** Data in this exercise follows **

-- ==== Sys2Proof/Laws/State.lean ====
section
/-! SUPPORT. One lemma per field per update of the state, so that no proof unfolds a record update. -/

namespace Sys2Proof.Machine

@[simp] theorem State.setReg_pc (s : State) (r : Reg) (v : Word32) : (s.setReg r v).pc = s.pc := rfl
@[simp] theorem State.setReg_flags (s : State) (r : Reg) (v : Word32) : (s.setReg r v).flags = s.flags := rfl
@[simp] theorem State.setReg_cr0 (s : State) (r : Reg) (v : Word32) : (s.setReg r v).cr0 = s.cr0 := rfl
@[simp] theorem State.setReg_cr2 (s : State) (r : Reg) (v : Word32) : (s.setReg r v).cr2 = s.cr2 := rfl
@[simp] theorem State.setReg_cr3 (s : State) (r : Reg) (v : Word32) : (s.setReg r v).cr3 = s.cr3 := rfl
@[simp] theorem State.setReg_dr0 (s : State) (r : Reg) (v : Word32) : (s.setReg r v).dr0 = s.dr0 := rfl
@[simp] theorem State.setReg_dr1 (s : State) (r : Reg) (v : Word32) : (s.setReg r v).dr1 = s.dr1 := rfl
@[simp] theorem State.setReg_dr2 (s : State) (r : Reg) (v : Word32) : (s.setReg r v).dr2 = s.dr2 := rfl
@[simp] theorem State.setReg_dr3 (s : State) (r : Reg) (v : Word32) : (s.setReg r v).dr3 = s.dr3 := rfl
@[simp] theorem State.setReg_dr6 (s : State) (r : Reg) (v : Word32) : (s.setReg r v).dr6 = s.dr6 := rfl
@[simp] theorem State.setReg_dr7 (s : State) (r : Reg) (v : Word32) : (s.setReg r v).dr7 = s.dr7 := rfl
@[simp] theorem State.setReg_tr6 (s : State) (r : Reg) (v : Word32) : (s.setReg r v).tr6 = s.tr6 := rfl
@[simp] theorem State.setReg_tr7 (s : State) (r : Reg) (v : Word32) : (s.setReg r v).tr7 = s.tr7 := rfl
@[simp] theorem State.setReg_gdtr (s : State) (r : Reg) (v : Word32) : (s.setReg r v).gdtr = s.gdtr := rfl
@[simp] theorem State.setReg_idtr (s : State) (r : Reg) (v : Word32) : (s.setReg r v).idtr = s.idtr := rfl
@[simp] theorem State.setReg_ldtr (s : State) (r : Reg) (v : Word32) : (s.setReg r v).ldtr = s.ldtr := rfl
@[simp] theorem State.setReg_tr (s : State) (r : Reg) (v : Word32) : (s.setReg r v).tr = s.tr := rfl
@[simp] theorem State.setReg_segs (s : State) (r : Reg) (v : Word32) : (s.setReg r v).segs = s.segs := rfl
@[simp] theorem State.setReg_cpl (s : State) (r : Reg) (v : Word32) : (s.setReg r v).cpl = s.cpl := rfl
@[simp] theorem State.setReg_mem (s : State) (r : Reg) (v : Word32) : (s.setReg r v).mem = s.mem := rfl
@[simp] theorem State.setReg_memMap (s : State) (r : Reg) (v : Word32) : (s.setReg r v).memMap = s.memMap := rfl
@[simp] theorem State.setReg_tlb (s : State) (r : Reg) (v : Word32) : (s.setReg r v).tlb = s.tlb := rfl
@[simp] theorem State.setReg_stale (s : State) (r : Reg) (v : Word32) : (s.setReg r v).stale = s.stale := rfl
@[simp] theorem State.setReg_nmiPending (s : State) (r : Reg) (v : Word32) : (s.setReg r v).nmiPending = s.nmiPending := rfl
@[simp] theorem State.setReg_nmiInService (s : State) (r : Reg) (v : Word32) : (s.setReg r v).nmiInService = s.nmiInService := rfl
@[simp] theorem State.setReg_run (s : State) (r : Reg) (v : Word32) : (s.setReg r v).run = s.run := rfl
@[simp] theorem State.setReg_intr (s : State) (r : Reg) (v : Word32) : (s.setReg r v).intr = s.intr := rfl
@[simp] theorem State.setReg_dbgPending (s : State) (r : Reg) (v : Word32) : (s.setReg r v).dbgPending = s.dbgPending := rfl
@[simp] theorem State.setReg_repActive (s : State) (r : Reg) (v : Word32) : (s.setReg r v).repActive = s.repActive := rfl
@[simp] theorem State.setReg_unrestartable (s : State) (r : Reg) (v : Word32) : (s.setReg r v).unrestartable = s.unrestartable := rfl
@[simp] theorem State.setReg_ioTrace (s : State) (r : Reg) (v : Word32) : (s.setReg r v).ioTrace = s.ioTrace := rfl
@[simp] theorem State.setReg_draws (s : State) (r : Reg) (v : Word32) : (s.setReg r v).draws = s.draws := rfl
@[simp] theorem State.setReg_cur (s : State) (r : Reg) (v : Word32) : (s.setReg r v).cur = s.cur := rfl

@[simp] theorem State.setRegN_pc (s : State) {n : Nat} (r : Reg) (v : BitVec n) : (s.setRegN r v).pc = s.pc := rfl
@[simp] theorem State.setRegN_flags (s : State) {n : Nat} (r : Reg) (v : BitVec n) : (s.setRegN r v).flags = s.flags := rfl
@[simp] theorem State.setRegN_cr0 (s : State) {n : Nat} (r : Reg) (v : BitVec n) : (s.setRegN r v).cr0 = s.cr0 := rfl
@[simp] theorem State.setRegN_cr2 (s : State) {n : Nat} (r : Reg) (v : BitVec n) : (s.setRegN r v).cr2 = s.cr2 := rfl
@[simp] theorem State.setRegN_cr3 (s : State) {n : Nat} (r : Reg) (v : BitVec n) : (s.setRegN r v).cr3 = s.cr3 := rfl
@[simp] theorem State.setRegN_dr0 (s : State) {n : Nat} (r : Reg) (v : BitVec n) : (s.setRegN r v).dr0 = s.dr0 := rfl
@[simp] theorem State.setRegN_dr1 (s : State) {n : Nat} (r : Reg) (v : BitVec n) : (s.setRegN r v).dr1 = s.dr1 := rfl
@[simp] theorem State.setRegN_dr2 (s : State) {n : Nat} (r : Reg) (v : BitVec n) : (s.setRegN r v).dr2 = s.dr2 := rfl
@[simp] theorem State.setRegN_dr3 (s : State) {n : Nat} (r : Reg) (v : BitVec n) : (s.setRegN r v).dr3 = s.dr3 := rfl
@[simp] theorem State.setRegN_dr6 (s : State) {n : Nat} (r : Reg) (v : BitVec n) : (s.setRegN r v).dr6 = s.dr6 := rfl
@[simp] theorem State.setRegN_dr7 (s : State) {n : Nat} (r : Reg) (v : BitVec n) : (s.setRegN r v).dr7 = s.dr7 := rfl
@[simp] theorem State.setRegN_tr6 (s : State) {n : Nat} (r : Reg) (v : BitVec n) : (s.setRegN r v).tr6 = s.tr6 := rfl
@[simp] theorem State.setRegN_tr7 (s : State) {n : Nat} (r : Reg) (v : BitVec n) : (s.setRegN r v).tr7 = s.tr7 := rfl
@[simp] theorem State.setRegN_gdtr (s : State) {n : Nat} (r : Reg) (v : BitVec n) : (s.setRegN r v).gdtr = s.gdtr := rfl
@[simp] theorem State.setRegN_idtr (s : State) {n : Nat} (r : Reg) (v : BitVec n) : (s.setRegN r v).idtr = s.idtr := rfl
@[simp] theorem State.setRegN_ldtr (s : State) {n : Nat} (r : Reg) (v : BitVec n) : (s.setRegN r v).ldtr = s.ldtr := rfl
@[simp] theorem State.setRegN_tr (s : State) {n : Nat} (r : Reg) (v : BitVec n) : (s.setRegN r v).tr = s.tr := rfl
@[simp] theorem State.setRegN_segs (s : State) {n : Nat} (r : Reg) (v : BitVec n) : (s.setRegN r v).segs = s.segs := rfl
@[simp] theorem State.setRegN_cpl (s : State) {n : Nat} (r : Reg) (v : BitVec n) : (s.setRegN r v).cpl = s.cpl := rfl
@[simp] theorem State.setRegN_mem (s : State) {n : Nat} (r : Reg) (v : BitVec n) : (s.setRegN r v).mem = s.mem := rfl
@[simp] theorem State.setRegN_memMap (s : State) {n : Nat} (r : Reg) (v : BitVec n) : (s.setRegN r v).memMap = s.memMap := rfl
@[simp] theorem State.setRegN_tlb (s : State) {n : Nat} (r : Reg) (v : BitVec n) : (s.setRegN r v).tlb = s.tlb := rfl
@[simp] theorem State.setRegN_stale (s : State) {n : Nat} (r : Reg) (v : BitVec n) : (s.setRegN r v).stale = s.stale := rfl
@[simp] theorem State.setRegN_nmiPending (s : State) {n : Nat} (r : Reg) (v : BitVec n) : (s.setRegN r v).nmiPending = s.nmiPending := rfl
@[simp] theorem State.setRegN_nmiInService (s : State) {n : Nat} (r : Reg) (v : BitVec n) : (s.setRegN r v).nmiInService = s.nmiInService := rfl
@[simp] theorem State.setRegN_run (s : State) {n : Nat} (r : Reg) (v : BitVec n) : (s.setRegN r v).run = s.run := rfl
@[simp] theorem State.setRegN_intr (s : State) {n : Nat} (r : Reg) (v : BitVec n) : (s.setRegN r v).intr = s.intr := rfl
@[simp] theorem State.setRegN_dbgPending (s : State) {n : Nat} (r : Reg) (v : BitVec n) : (s.setRegN r v).dbgPending = s.dbgPending := rfl
@[simp] theorem State.setRegN_repActive (s : State) {n : Nat} (r : Reg) (v : BitVec n) : (s.setRegN r v).repActive = s.repActive := rfl
@[simp] theorem State.setRegN_unrestartable (s : State) {n : Nat} (r : Reg) (v : BitVec n) : (s.setRegN r v).unrestartable = s.unrestartable := rfl
@[simp] theorem State.setRegN_ioTrace (s : State) {n : Nat} (r : Reg) (v : BitVec n) : (s.setRegN r v).ioTrace = s.ioTrace := rfl
@[simp] theorem State.setRegN_draws (s : State) {n : Nat} (r : Reg) (v : BitVec n) : (s.setRegN r v).draws = s.draws := rfl
@[simp] theorem State.setRegN_cur (s : State) {n : Nat} (r : Reg) (v : BitVec n) : (s.setRegN r v).cur = s.cur := rfl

** End of Data in this exercise **

◆ **How to complete this task**
Retype word for word everything in the listing above from the line that holds "(s.setReg r v).cpl = s.cpl := rfl" down to the line that holds "(s.setRegN r v).cr0 = s.cr0 := rfl". Keep both end lines and leave out the rest.

◆ **Answer to this task**
@[simp] theorem State.setReg_cpl (s : State) (r : Reg) (v : Word32) : (s.setReg r v).cpl = s.cpl := rfl
@[simp] theorem State.setReg_mem (s : State) (r : Reg) (v : Word32) : (s.setReg r v).mem = s.mem := rfl
@[simp] theorem State.setReg_memMap (s : State) (r : Reg) (v : Word32) : (s.setReg r v).memMap = s.memMap := rfl
@[simp] theorem State.setReg_tlb (s : State) (r : Reg) (v : Word32) : (s.setReg r v).tlb = s.tlb := rfl
@[simp] theorem State.setReg_stale (s : State) (r : Reg) (v : Word32) : (s.setReg r v).stale = s.stale := rfl
@[simp] theorem State.setReg_nmiPending (s : State) (r : Reg) (v : Word32) : (s.setReg r v).nmiPending = s.nmiPending := rfl
@[simp] theorem State.setReg_nmiInService (s : State) (r : Reg) (v : Word32) : (s.setReg r v).nmiInService = s.nmiInService := rfl
@[simp] theorem State.setReg_run (s : State) (r : Reg) (v : Word32) : (s.setReg r v).run = s.run := rfl
@[simp] theorem State.setReg_intr (s : State) (r : Reg) (v : Word32) : (s.setReg r v).intr = s.intr := rfl
@[simp] theorem State.setReg_dbgPending (s : State) (r : Reg) (v : Word32) : (s.setReg r v).dbgPending = s.dbgPending := rfl
@[simp] theorem State.setReg_repActive (s : State) (r : Reg) (v : Word32) : (s.setReg r v).repActive = s.repActive := rfl
@[simp] theorem State.setReg_unrestartable (s : State) (r : Reg) (v : Word32) : (s.setReg r v).unrestartable = s.unrestartable := rfl
@[simp] theorem State.setReg_ioTrace (s : State) (r : Reg) (v : Word32) : (s.setReg r v).ioTrace = s.ioTrace := rfl
@[simp] theorem State.setReg_draws (s : State) (r : Reg) (v : Word32) : (s.setReg r v).draws = s.draws := rfl
@[simp] theorem State.setReg_cur (s : State) (r : Reg) (v : Word32) : (s.setReg r v).cur = s.cur := rfl

@[simp] theorem State.setRegN_pc (s : State) {n : Nat} (r : Reg) (v : BitVec n) : (s.setRegN r v).pc = s.pc := rfl
@[simp] theorem State.setRegN_flags (s : State) {n : Nat} (r : Reg) (v : BitVec n) : (s.setRegN r v).flags = s.flags := rfl
@[simp] theorem State.setRegN_cr0 (s : State) {n : Nat} (r : Reg) (v : BitVec n) : (s.setRegN r v).cr0 = s.cr0 := rfl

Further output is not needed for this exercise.